■ PROBLEM TO SOLVE ■
Please reproduce verbatim the lines below, from the first through the one with "def EngineContext.noteReader (k".

■ EXTRACTED RECORDS ■
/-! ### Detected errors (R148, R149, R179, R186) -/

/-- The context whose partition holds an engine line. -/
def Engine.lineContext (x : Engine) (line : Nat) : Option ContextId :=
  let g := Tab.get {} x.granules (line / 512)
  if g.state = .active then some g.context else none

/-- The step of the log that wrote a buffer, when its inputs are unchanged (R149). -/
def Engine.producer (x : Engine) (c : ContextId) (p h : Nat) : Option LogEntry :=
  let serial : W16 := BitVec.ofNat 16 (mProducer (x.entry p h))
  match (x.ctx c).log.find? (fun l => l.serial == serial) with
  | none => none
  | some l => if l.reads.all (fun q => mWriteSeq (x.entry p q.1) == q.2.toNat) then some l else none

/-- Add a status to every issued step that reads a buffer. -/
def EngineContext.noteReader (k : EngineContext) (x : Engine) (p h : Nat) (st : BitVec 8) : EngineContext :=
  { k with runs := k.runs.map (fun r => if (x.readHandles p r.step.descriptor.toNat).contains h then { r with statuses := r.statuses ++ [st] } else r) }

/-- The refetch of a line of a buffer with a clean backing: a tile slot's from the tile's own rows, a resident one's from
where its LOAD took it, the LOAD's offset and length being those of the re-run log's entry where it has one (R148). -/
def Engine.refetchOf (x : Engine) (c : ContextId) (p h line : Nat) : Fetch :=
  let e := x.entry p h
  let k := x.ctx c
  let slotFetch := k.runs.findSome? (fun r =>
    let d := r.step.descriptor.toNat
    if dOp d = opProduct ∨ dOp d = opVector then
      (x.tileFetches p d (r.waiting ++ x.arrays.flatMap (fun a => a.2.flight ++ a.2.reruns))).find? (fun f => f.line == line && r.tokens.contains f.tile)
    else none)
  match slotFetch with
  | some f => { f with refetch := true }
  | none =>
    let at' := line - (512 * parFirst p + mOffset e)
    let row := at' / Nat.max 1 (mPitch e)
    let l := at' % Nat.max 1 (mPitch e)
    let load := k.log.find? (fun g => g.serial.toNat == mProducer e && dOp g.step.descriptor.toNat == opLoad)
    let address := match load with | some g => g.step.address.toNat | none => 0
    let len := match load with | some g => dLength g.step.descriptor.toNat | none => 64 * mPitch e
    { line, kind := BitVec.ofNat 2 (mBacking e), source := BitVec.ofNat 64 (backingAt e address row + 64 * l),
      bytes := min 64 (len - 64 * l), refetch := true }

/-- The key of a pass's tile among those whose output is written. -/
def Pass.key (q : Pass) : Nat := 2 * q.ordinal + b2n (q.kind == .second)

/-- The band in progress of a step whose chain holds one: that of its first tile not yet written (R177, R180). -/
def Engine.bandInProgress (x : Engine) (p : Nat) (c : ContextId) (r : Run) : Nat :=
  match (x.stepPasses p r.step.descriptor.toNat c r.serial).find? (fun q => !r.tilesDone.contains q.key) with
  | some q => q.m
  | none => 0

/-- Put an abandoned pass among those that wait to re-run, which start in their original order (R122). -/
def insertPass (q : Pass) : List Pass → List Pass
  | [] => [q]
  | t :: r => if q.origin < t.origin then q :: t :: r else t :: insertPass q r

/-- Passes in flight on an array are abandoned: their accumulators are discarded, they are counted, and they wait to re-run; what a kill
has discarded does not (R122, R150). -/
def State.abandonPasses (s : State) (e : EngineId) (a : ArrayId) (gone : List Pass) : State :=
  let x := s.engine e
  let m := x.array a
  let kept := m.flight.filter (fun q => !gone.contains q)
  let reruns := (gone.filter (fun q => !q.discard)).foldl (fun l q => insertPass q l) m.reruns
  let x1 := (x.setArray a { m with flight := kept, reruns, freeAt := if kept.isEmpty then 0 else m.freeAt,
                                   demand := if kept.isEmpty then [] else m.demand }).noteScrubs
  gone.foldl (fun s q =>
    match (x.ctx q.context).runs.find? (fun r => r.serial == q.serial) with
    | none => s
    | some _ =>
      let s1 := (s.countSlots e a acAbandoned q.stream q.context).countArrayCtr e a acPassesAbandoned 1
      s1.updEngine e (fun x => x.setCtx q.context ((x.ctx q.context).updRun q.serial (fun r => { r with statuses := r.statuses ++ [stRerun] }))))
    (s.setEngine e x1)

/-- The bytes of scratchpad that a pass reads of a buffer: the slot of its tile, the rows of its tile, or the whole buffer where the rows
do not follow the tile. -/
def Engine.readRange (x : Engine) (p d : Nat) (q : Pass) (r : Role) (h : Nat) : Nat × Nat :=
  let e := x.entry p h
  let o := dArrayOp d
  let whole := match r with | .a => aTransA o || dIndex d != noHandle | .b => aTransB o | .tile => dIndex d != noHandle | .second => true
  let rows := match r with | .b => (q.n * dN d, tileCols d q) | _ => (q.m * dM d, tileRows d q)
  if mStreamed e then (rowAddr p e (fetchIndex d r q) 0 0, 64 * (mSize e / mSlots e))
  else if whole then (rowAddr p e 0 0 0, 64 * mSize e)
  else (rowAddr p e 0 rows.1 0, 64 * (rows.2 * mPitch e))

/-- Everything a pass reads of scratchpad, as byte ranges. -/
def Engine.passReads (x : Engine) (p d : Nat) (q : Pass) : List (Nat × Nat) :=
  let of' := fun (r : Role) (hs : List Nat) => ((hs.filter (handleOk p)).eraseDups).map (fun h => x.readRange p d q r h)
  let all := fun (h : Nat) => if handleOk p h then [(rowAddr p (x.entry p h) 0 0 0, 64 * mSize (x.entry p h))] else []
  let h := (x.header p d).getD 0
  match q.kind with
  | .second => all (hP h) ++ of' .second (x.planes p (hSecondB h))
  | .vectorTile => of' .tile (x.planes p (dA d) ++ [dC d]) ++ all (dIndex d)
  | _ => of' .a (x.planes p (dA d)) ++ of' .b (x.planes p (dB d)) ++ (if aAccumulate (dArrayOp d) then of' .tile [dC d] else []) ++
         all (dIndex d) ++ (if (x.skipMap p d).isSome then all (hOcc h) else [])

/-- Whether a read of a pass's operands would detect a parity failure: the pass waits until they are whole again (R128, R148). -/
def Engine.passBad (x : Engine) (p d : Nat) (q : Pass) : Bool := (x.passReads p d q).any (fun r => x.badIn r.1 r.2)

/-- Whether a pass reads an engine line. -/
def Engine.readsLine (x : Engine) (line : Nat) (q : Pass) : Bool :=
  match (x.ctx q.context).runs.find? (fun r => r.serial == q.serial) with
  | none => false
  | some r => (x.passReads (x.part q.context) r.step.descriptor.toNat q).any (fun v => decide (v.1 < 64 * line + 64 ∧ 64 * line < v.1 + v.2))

■ YOUR RESPONSE ■
/-! ### Detected errors (R148, R149, R179, R186) -/

/-- The context whose partition holds an engine line. -/
def Engine.lineContext (x : Engine) (line : Nat) : Option ContextId :=
  let g := Tab.get {} x.granules (line / 512)
  if g.state = .active then some g.context else none

/-- The step of the log that wrote a buffer, when its inputs are unchanged (R149). -/
def Engine.producer (x : Engine) (c : ContextId) (p h : Nat) : Option LogEntry :=
  let serial : W16 := BitVec.ofNat 16 (mProducer (x.entry p h))
  match (x.ctx c).log.find? (fun l => l.serial == serial) with
  | none => none
  | some l => if l.reads.all (fun q => mWriteSeq (x.entry p q.1) == q.2.toNat) then some l else none

/-- Add a status to every issued step that reads a buffer. -/
def EngineContext.noteReader (k : EngineContext) (x : Engine) (p h : Nat) (st : BitVec 8) : EngineContext :=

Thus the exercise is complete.